Anonymous police sources have originally claimed that Wilson was injured and taken to the hospital after the shooting, but initial reports about the injuries turned out to be false (as did a photo circulated by a Chicago firefighter). The police did not originally provide have not provided independent verification of the injuries.  It was confirmed later, however, that there was “bruising on Wilson’s jaw and scratches on his neck, the presence of Brown’s DNA on Wilson’s collar, shirt, and pants, and Wilson’s DNA on Brown’s palm.”

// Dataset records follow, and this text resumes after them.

theorem fetchPermitted_of_absent_scr {s : State} (hx : s.impl.scrExists = false) : s.fetchPermitted = true := by
  simp [State.fetchPermitted, hx]

/-- Where SCR does not exist, the level is a function of the mode alone (assumption log 18). -/
theorem elUnder_of_absent_scr {m : Impl} (hx : m.scrExists = false) (mode : Mode) (v w : Word) :
    elUnder m mode v = elUnder m mode w := by
  cases mode <;> simp [elUnder, hx]

/-- Where SCR does not exist, every instruction but an access to it is refused. -/
theorem exec_of_absent_scr {i : Instr} {s : State} (hx : s.impl.scrExists = false) (hr : i.mrcRt = none)
    (hw : i.mcrRt = none) : exec i s = .refused .configurationRefused := by
  cases i with
  | mrcA32 cond rt => simp [Instr.mrcRt] at hr
  | mcrA32 cond rt => simp [Instr.mcrRt] at hw
  | mrcT32 rt => simp [Instr.mrcRt] at hr
  | mcrT32 rt => simp [Instr.mcrRt] at hw
  | _ => exact inConfiguration_of_absent_scr hx _

theorem execErrAccess_of_absent_scr {s : State} (hx : s.impl.scrExists = false) (reg : ErrReg) (dir : ErrDir) :
    execErrAccess reg dir s = .refused .configurationRefused :=
  inConfiguration_of_absent_scr hx _

/-- Outside Monitor mode no level is EL3 where SCR does not exist, so the access check never allows (R60). -/
theorem accessCheck_of_absent_scr {s : State} (hx : s.impl.scrExists = false) (hm : s.mode ≠ .monitor) :
    ∃ e, s.accessCheck = some e := by
  have hl : s.el ≠ .el3 := fun hl => by
    rcases elUnder_eq_el3 _ _ _ hl with h | ⟨h, -⟩
    · exact hm h
    · simp [hx] at h
  exact Option.ne_none_iff_exists'.1 fun h => hl ((accessCheck_eq_none s).1 h)

/-- An admitted MRC of SCR has the meaning of R61, in either instruction set. -/
theorem exec_of_mrcRt {i : Instr} {rt : BitVec 4} (ha : i.admitted = true) (hr : i.mrcRt = some rt) (s : State) :
    exec i s = readScr rt s := by
  cases i with
  | mrcA32 cond rt =>
    obtain ⟨hc, ht⟩ := Bool.and_eq_true_iff.1 ha
    obtain rfl := Option.some.inj hr
    simp [exec, execMrcA32, admittedA32, hc, ht]
  | mrcT32 rt =>
    obtain rfl := Option.some.inj hr
    exact if_pos ha
  | _ => simp [Instr.mrcRt] at hr

/-- An admitted MCR of SCR has the meaning of R63, in either instruction set. -/
theorem exec_of_mcrRt {i : Instr} {rt : BitVec 4} (ha : i.admitted = true) (hw : i.mcrRt = some rt) (s : State) :
    exec i s = writeScr rt s := by
  cases i with
  | mcrA32 cond rt =>
    obtain ⟨hc, ht⟩ := Bool.and_eq_true_iff.1 ha
    obtain rfl := Option.some.inj hw
    simp [exec, execMcrA32, admittedA32, hc, ht]
  | mcrT32 rt =>
    obtain rfl := Option.some.inj hw
    exact if_pos ha
  | _ => simp [Instr.mcrRt] at hw

/-- An admitted access that the check does not allow ends the run with the outcome of the check (R60). -/
theorem exec_of_accessCheck_some {i : Instr} {s : State} {e : Ending} (ha : i.admitted = true)
    (hrw : i.mrcRt ≠ none ∨ i.mcrRt ≠ none) (he : s.accessCheck = some e) : exec i s = .next (endWith e s) := by
  rcases hrw with h | h
  · obtain ⟨rt, hr⟩ := Option.ne_none_iff_exists'.1 h
    exact (exec_of_mrcRt ha hr s).trans (scrAccess_ended he _)
  · obtain ⟨rt, hw⟩ := Option.ne_none_iff_exists'.1 h
    exact (exec_of_mcrRt ha hw s).trans (scrAccess_ended he _)

/-- Settles O19: the check does not allow an access, and the configuration refuses the rest. -/
theorem noScrNoAccess : Obligations.NoScrNoAccess := by
  intro s i hx hm ha
  refine ⟨fun hrw => ?_, fun hr hw => exec_of_absent_scr hx hr hw⟩
  obtain ⟨e, he⟩ := accessCheck_of_absent_scr hx hm
  exact ⟨e, he, exec_of_accessCheck_some ha hrw he⟩

/-! #### Non-interference of the absent SCR (R2): every part of a step commutes with replacing its state -/

theorem onNext_admittedA32 (f : State → State) (cond rt : BitVec 4) (r : Result) :
    onNext f (admittedA32 cond rt r) = admittedA32 cond rt (onNext f r) := by
  unfold admittedA32
  split
  · split <;> rfl
  · rfl

theorem onNext_admittedT32 (f : State → State) (rt : BitVec 4) (r : Result) :
    onNext f (admittedT32 rt r) = admittedT32 rt (onNext f r) := by
  unfold admittedT32
  split <;> rfl

/-- Another value of `scr` and of the two sets that keep its old values. -/
def State.withScrState (v : Word) (hist : List Word) (sif : SifSet) (s : State) : State :=
  { s with scr := v, scrHist := hist, sifTlb := sif }

section
variable {s : State} (v : Word) (hist : List Word) (sif : SifSet)

@[simp] theorem withScrState_impl : (s.withScrState v hist sif).impl = s.impl := rfl
@[simp] theorem withScrState_waiting : (s.withScrState v hist sif).waiting = s.waiting := rfl
@[simp] theorem withScrState_ended : (s.withScrState v hist sif).ended = s.ended := rfl
@[simp] theorem withScrState_input : (s.withScrState v hist sif).input = s.input := rfl
@[simp] theorem withScrState_fetched : (s.withScrState v hist sif).fetched = s.fetched := rfl
@[simp] theorem withScrState_isPending (k : Async) : (s.withScrState v hist sif).isPending k = s.isPending k := by
  cases k <;> rfl

/-- The scheduled flush touches only `sif_tlb`, which is replaced. -/
theorem withScrState_arrive_withScrState :
    (arrive (s.withScrState v hist sif)).withScrState v hist sif = (arrive s).withScrState v hist sif := rfl

theorem waitThenComplete_withScrState :
    waitThenComplete (s.withScrState v hist sif) = (waitThenComplete s).withScrState v hist sif := by
  unfold waitThenComplete
  rw [withScrState_input]
  split <;> rfl

variable (hx : s.impl.scrExists = false)
include hx

theorem accessCheck_withScrState : (s.withScrState v hist sif).accessCheck = s.accessCheck := by
  have hl : (s.withScrState v hist sif).el = s.el := elUnder_of_absent_scr hx s.mode v s.scr
  have h2 : (s.withScrState v hist sif).el2Enabled = s.el2Enabled := by
    simp [State.el2Enabled, hx]
  change scrAccessCheck _ = scrAccessCheck _
  unfold State.accessInputs
  rw [hl, h2]
  rfl

theorem scrAccess_withScrState (a b : State) :
    scrAccess (s.withScrState v hist sif) a = onNext (State.withScrState v hist sif) (scrAccess s b) := by
  have ha := accessCheck_withScrState v hist sif hx
  cases hc : s.accessCheck with
  | some e =>
    rw [scrAccess_ended (ha.trans hc), scrAccess_ended hc]
    rfl
  | none => simp [scrAccess, ha, hc, inConfiguration_of_absent_scr, hx]

theorem exec_withScrState (i : Instr) :
    exec i (s.withScrState v hist sif) = onNext (State.withScrState v hist sif) (exec i s) := by
  have access := scrAccess_withScrState v hist sif hx
  cases i with
  | mrcA32 cond rt => exact (congrArg _ (access _ _)).trans (onNext_admittedA32 _ _ _ _).symm
  | mcrA32 cond rt => exact (congrArg _ (access _ _)).trans (onNext_admittedA32 _ _ _ _).symm
  | mrcT32 rt => exact (congrArg _ (access _ _)).trans (onNext_admittedT32 _ _ _).symm
  | mcrT32 rt => exact (congrArg _ (access _ _)).trans (onNext_admittedT32 _ _ _).symm
  | _ =>
    rw [exec_of_absent_scr hx rfl rfl, exec_of_absent_scr (s := s.withScrState v hist sif) hx rfl rfl]
    rfl

theorem runItem_withScrState (item : ProgItem) :
    runItem item (s.withScrState v hist sif) = onNext (State.withScrState v hist sif) (runItem item s) := by
  cases item with
  | code c =>
    cases hd : decode c with
    | ok i => simpa [runItem, hd] using exec_withScrState v hist sif hx i
    | error r => simp [runItem, hd]
  | errAccess reg dir =>
    simp [runItem, execErrAccess_of_absent_scr, hx]

theorem fetchAndRun_withScrState :
    fetchAndRun (s.withScrState v hist sif) = onNext (State.withScrState v hist sif) (fetchAndRun s) := by
  cases hf : s.fetched with
  | none => simp [fetchAndRun, hf]
  | some item =>
    rw [fetchAndRun_of_permitted (s := s.withScrState v hist sif) hf (fetchPermitted_of_absent_scr hx),
      fetchAndRun_of_permitted hf (fetchPermitted_of_absent_scr hx)]
    exact runItem_withScrState v hist sif hx item

theorem asyncTaken_withScrState : (s.withScrState v hist sif).asyncTaken = s.asyncTaken := by
  have hm (k : Async) : (s.withScrState v hist sif).masked k = s.masked k := by
    rw [masked_of_absent_scr hx, masked_of_absent_scr (s := s.withScrState v hist sif) hx, withScrState_input]
  simp [State.asyncTaken, hm]

theorem act_withScrState : act (s.withScrState v hist sif) = onNext (State.withScrState v hist sif) (act s) := by
  cases hw : s.waiting with
  | true =>
    rw [act_of_waiting hw, act_of_waiting (s := s.withScrState v hist sif) hw, waitThenComplete_withScrState]
    rfl
  | false =>
    have ha := asyncTaken_withScrState v hist sif hx
    cases hk : s.asyncTaken with
    | some k => simp [act, hw, ha, hk, inConfiguration_of_absent_scr, hx]
    | none =>
      rw [act_of_no_exception hw hk, act_of_no_exception (s := s.withScrState v hist sif) hw (ha.trans hk)]
      exact fetchAndRun_withScrState v hist sif hx

end

/-- The end of a step leaves SCR's state alone, so replacing it may as well come before the PE acts. -/
theorem onNext_withScrState_endStep (v : Word) (hist : List Word) (sif : SifSet) {s : State}
    (hx : s.impl.scrExists = false) :
    onNext (State.withScrState v hist sif) (onNext endStep (act s)) =
      onNext endStep (act (s.withScrState v hist sif)) := by
  rw [act_withScrState v hist sif hx]
  cases act s <;> rfl

/-- Settles O60: a step commutes with replacing SCR's state, up to what the scheduled flush leaves in it. -/
theorem absentScrDecidesNothing : Obligations.AbsentScrDecidesNothing := by
  intro s v hist sif hx
  change onNext (State.withScrState v hist sif) (step (s.withScrState v hist sif)) =
    onNext (State.withScrState v hist sif) (step s)
  cases he : s.ended with
  | some e => simp [step, he]
  | none =>
    rw [step_of_running he, step_of_running (s := s.withScrState v hist sif) he,
      onNext_withScrState_endStep v hist sif (s := arrive s) hx,
      onNext_withScrState_endStep v hist sif (s := arrive (s.withScrState v hist sif)) hx,
      withScrState_arrive_withScrState]

end Sys2Proof.Machine

/-! ### The state: reset, the Security state, one step, and what the bits of SCR decide -/

namespace Sys2Proof.Machine

/-! #### The fields an implementation has (R11), and the writable mask -/

/-- The implementation has the field: otherwise its bit is a reserved one (R11). -/
def Field.implemented (m : Impl) : Field → Bool
  | .terr => m.haveRas
  | .hce => m.haveEl2
  | .net => m.haveNet
  | .twe | .twi | .sif | .scd | .aw | .fw | .ea | .fiq | .irq | .ns => true

theorem field_and (f : Field) (v w : Word) : field f (v &&& w) = (field f v && field f w) := BitVec.getLsbD_and ..

theorem field_xor (f : Field) (v w : Word) : field f (v ^^^ w) = (field f v ^^ field f w) := BitVec.getLsbD_xor ..

/-- `RW_MASK` holds the bits of the fields the implementation has. -/
theorem field_rwMask (f : Field) (m : Impl) : field f (rwMask m) = f.implemented m := by
  have hb : f.bit < 32 := by cases f <;> decide
  unfold field
  rw [rwMask_getLsbD m hb]
  cases f <;> simp [Field.bit, Field.implemented]

/-- Settles O27, on each value of the three options. -/
theorem writableMaskOfEachImplementation : Obligations.WritableMaskOfEachImplementation := by
  intro m
  unfold rwMask
  cases m.haveRas <;> cases m.haveEl2 <;> cases m.haveNet <;> rfl

/-! #### Security state and level (R30, R103) -/

/-- Of SCR, the Security state depends on NS alone. -/
theorem secureUnder_congr {v w : Word} (h : field .ns v = field .ns w) (mode : Mode) :
    secureUnder mode v = secureUnder mode w := by
  simp [secureUnder, h]

/-- Of SCR, the level depends on NS alone. -/
theorem elUnder_congr {v w : Word} (h : field .ns v = field .ns w) (m : Impl) (mode : Mode) :
    elUnder m mode v = elUnder m mode w := by
  simp [elUnder, secureUnder_congr h]

theorem isSecure_iff (s : State) : s.isSecure = true ↔ s.mode = .monitor ∨ field .ns s.scr = false := by
  simp [State.isSecure, secureUnder]

/-- The PL1 modes that both Security states have are at EL3 where SCR exists and NS is 0, and at EL1 elsewhere. -/
theorem el_of_pl1 {s : State} (hx : s.impl.scrExists = true) (hu : s.mode ≠ .user) (hh : s.mode ≠ .hyp)
    (hm : s.mode ≠ .monitor) : s.el = if field .ns s.scr then .el1 else .el3 := by
  unfold State.el
  cases hmode : s.mode with
  | user => exact absurd hmode hu
  | hyp => exact absurd hmode hh
  | monitor => exact absurd hmode hm
  | _ => cases hn : field .ns s.scr <;> simp [elUnder, secureUnder, hx, hn]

Commentators have also debated whether several additional facts are related to the shooting:

– Brown took cigars from a convenience store without paying about 10 minutes prior to the shooting.  He shoved the store clerk on his way out the door.  We know this fact because the police department released a video of these events (which, despite the police chief’s claims, the press and public did not ask for) the same day they released Wilson’s name (which the press and public did request).  Wilson almost certainly did not know about the robbery when he stopped Brown on the street.  Wilson’s radio transmissions confirm that he received a dispatch call about the robbery and had a description of Brown when he first encountered him.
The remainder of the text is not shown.